To do:
Each line from the one holding "stMode := lat" to the end of the data below must be output verbatim, with no other lines.

Data shown:
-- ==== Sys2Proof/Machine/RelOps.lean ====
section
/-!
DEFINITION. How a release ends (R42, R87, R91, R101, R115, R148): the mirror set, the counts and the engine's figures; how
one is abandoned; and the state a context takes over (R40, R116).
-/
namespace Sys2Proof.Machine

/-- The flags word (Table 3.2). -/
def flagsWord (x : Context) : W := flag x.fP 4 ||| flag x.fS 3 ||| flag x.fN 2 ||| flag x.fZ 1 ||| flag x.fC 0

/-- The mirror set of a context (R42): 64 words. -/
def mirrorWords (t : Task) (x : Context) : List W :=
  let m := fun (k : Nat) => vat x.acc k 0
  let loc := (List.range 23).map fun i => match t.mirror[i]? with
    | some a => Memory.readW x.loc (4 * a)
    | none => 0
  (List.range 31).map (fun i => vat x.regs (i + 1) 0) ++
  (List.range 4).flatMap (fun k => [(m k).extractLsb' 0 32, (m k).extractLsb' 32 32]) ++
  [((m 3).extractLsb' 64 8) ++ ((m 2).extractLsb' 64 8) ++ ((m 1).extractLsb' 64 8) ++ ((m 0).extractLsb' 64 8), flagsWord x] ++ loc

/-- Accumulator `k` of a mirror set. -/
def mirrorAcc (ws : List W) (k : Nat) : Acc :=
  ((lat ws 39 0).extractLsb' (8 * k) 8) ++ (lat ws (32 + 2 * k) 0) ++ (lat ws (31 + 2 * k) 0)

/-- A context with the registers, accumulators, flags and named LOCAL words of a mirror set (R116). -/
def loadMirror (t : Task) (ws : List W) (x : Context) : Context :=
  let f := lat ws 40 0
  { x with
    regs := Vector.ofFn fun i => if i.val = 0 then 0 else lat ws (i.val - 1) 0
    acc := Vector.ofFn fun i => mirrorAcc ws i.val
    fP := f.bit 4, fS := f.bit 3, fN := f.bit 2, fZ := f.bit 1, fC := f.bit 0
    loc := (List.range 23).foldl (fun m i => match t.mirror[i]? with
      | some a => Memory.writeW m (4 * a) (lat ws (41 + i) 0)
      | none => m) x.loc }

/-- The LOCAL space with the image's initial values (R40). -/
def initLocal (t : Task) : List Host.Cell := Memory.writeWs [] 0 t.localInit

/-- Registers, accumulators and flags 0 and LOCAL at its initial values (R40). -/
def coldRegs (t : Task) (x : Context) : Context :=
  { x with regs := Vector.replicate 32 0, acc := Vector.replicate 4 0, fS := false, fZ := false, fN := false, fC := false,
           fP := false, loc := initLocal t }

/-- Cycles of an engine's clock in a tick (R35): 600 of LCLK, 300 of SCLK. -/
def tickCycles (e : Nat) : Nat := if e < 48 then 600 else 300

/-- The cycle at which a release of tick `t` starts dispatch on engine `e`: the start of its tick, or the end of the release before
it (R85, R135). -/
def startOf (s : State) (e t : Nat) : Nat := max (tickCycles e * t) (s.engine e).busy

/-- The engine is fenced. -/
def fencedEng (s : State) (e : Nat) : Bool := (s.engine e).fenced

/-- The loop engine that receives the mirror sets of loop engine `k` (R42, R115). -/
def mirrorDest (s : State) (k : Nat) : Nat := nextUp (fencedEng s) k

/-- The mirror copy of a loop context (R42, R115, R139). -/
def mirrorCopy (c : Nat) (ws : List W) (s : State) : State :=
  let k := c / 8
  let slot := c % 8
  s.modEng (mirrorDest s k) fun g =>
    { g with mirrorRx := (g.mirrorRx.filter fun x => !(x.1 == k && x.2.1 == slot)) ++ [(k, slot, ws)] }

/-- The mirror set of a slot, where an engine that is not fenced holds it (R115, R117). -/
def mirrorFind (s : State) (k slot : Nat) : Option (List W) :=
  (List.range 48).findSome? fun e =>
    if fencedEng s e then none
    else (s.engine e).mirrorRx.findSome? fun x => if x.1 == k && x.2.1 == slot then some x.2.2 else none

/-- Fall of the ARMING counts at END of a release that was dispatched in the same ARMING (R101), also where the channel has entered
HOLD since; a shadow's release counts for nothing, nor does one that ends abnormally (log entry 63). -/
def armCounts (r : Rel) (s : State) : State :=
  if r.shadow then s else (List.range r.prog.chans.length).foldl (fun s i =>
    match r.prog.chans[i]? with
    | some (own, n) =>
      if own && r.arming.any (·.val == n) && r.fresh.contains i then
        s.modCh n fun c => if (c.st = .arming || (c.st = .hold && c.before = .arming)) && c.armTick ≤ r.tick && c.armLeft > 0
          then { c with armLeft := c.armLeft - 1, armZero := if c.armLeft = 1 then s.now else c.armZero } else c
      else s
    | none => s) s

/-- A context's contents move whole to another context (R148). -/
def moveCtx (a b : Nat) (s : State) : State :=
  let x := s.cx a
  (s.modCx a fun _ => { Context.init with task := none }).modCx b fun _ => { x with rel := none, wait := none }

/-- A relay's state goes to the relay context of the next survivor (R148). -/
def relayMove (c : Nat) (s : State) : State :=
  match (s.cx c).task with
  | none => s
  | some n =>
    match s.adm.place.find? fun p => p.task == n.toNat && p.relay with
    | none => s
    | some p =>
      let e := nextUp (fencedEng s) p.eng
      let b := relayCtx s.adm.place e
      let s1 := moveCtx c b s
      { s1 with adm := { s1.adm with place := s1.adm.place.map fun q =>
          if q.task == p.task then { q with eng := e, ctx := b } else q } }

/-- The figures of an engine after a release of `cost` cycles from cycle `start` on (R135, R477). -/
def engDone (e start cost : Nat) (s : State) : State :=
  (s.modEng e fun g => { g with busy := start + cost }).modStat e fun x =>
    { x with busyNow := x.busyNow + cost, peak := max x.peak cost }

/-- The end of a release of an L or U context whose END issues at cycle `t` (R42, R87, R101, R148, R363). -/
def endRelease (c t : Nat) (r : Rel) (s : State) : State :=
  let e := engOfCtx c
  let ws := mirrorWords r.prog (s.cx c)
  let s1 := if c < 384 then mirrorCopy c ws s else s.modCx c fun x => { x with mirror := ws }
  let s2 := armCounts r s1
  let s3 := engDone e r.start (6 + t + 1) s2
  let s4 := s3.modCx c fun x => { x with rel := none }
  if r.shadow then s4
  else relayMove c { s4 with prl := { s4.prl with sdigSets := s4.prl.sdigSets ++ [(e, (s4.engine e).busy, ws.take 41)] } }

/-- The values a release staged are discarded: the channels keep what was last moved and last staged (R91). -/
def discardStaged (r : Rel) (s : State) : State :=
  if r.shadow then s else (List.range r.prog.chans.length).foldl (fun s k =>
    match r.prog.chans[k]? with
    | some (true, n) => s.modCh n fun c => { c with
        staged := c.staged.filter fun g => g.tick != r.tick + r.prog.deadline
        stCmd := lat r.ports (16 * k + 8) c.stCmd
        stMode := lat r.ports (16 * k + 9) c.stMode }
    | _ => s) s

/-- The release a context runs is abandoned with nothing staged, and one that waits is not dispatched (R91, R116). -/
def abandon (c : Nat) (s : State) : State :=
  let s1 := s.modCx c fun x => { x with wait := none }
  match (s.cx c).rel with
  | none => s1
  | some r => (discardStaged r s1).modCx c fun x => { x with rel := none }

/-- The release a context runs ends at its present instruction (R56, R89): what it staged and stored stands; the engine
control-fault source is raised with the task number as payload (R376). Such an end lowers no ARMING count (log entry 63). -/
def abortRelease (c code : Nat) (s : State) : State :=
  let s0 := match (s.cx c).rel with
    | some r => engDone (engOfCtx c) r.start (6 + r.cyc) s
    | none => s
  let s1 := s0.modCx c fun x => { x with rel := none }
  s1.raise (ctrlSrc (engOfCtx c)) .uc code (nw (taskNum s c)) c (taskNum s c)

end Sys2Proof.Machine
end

Response box:
        stMode := lat r.ports (16 * k + 9) c.stMode }
    | _ => s) s

/-- The release a context runs is abandoned with nothing staged, and one that waits is not dispatched (R91, R116). -/
def abandon (c : Nat) (s : State) : State :=
  let s1 := s.modCx c fun x => { x with wait := none }
  match (s.cx c).rel with
  | none => s1
  | some r => (discardStaged r s1).modCx c fun x => { x with rel := none }

/-- The release a context runs ends at its present instruction (R56, R89): what it staged and stored stands; the engine
control-fault source is raised with the task number as payload (R376). Such an end lowers no ARMING count (log entry 63). -/
def abortRelease (c code : Nat) (s : State) : State :=
  let s0 := match (s.cx c).rel with
    | some r => engDone (engOfCtx c) r.start (6 + r.cyc) s
    | none => s
  let s1 := s0.modCx c fun x => { x with rel := none }
  s1.raise (ctrlSrc (engOfCtx c)) .uc code (nw (taskNum s c)) c (taskNum s c)

end Sys2Proof.Machine
end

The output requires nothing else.